__Aim of the exercise__
Find where "before the handover that drains the bank (R506)." occurs in the data below, and retype that line and every later line exactly.

__Material to process__
# # # # # # #

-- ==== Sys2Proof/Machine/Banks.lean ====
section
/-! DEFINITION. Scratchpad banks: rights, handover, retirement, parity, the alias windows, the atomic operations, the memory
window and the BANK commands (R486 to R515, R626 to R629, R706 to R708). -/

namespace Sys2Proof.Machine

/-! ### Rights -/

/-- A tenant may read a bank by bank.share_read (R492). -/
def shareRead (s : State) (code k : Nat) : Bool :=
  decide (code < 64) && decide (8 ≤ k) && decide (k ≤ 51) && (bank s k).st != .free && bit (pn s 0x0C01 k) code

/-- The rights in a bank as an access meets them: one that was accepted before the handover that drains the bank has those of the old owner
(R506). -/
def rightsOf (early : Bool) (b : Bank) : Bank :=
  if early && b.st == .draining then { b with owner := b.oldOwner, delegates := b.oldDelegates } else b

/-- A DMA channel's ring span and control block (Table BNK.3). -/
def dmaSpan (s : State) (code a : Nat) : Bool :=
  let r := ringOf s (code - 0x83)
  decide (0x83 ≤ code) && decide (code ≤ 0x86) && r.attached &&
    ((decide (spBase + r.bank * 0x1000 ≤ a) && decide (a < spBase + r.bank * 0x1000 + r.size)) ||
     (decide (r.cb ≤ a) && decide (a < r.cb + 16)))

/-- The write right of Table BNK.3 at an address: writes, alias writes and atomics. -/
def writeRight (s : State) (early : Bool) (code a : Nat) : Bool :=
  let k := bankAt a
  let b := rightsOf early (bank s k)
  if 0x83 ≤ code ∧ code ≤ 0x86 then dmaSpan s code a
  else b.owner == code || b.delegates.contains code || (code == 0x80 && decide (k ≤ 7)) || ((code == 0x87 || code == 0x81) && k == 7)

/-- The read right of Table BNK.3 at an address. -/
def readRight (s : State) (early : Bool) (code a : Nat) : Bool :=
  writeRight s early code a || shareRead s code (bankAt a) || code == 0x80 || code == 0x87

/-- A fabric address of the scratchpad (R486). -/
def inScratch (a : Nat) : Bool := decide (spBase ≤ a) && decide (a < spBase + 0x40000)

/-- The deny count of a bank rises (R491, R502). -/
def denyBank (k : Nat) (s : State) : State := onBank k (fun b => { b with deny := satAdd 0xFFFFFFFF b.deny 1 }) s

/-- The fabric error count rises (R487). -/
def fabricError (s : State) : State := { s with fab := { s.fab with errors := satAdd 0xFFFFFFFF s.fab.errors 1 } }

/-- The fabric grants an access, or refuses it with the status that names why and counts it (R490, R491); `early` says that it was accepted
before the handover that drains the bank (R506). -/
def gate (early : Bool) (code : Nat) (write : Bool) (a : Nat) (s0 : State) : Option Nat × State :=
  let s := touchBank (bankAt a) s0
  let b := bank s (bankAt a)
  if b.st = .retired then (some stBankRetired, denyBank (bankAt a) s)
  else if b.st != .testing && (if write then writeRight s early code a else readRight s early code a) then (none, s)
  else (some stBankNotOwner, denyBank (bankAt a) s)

# # # # # # #

__Exercise solution__
before the handover that drains the bank (R506). -/
def gate (early : Bool) (code : Nat) (write : Bool) (a : Nat) (s0 : State) : Option Nat × State :=
  let s := touchBank (bankAt a) s0
  let b := bank s (bankAt a)
  if b.st = .retired then (some stBankRetired, denyBank (bankAt a) s)
  else if b.st != .testing && (if write then writeRight s early code a else readRight s early code a) then (none, s)
  else (some stBankNotOwner, denyBank (bankAt a) s)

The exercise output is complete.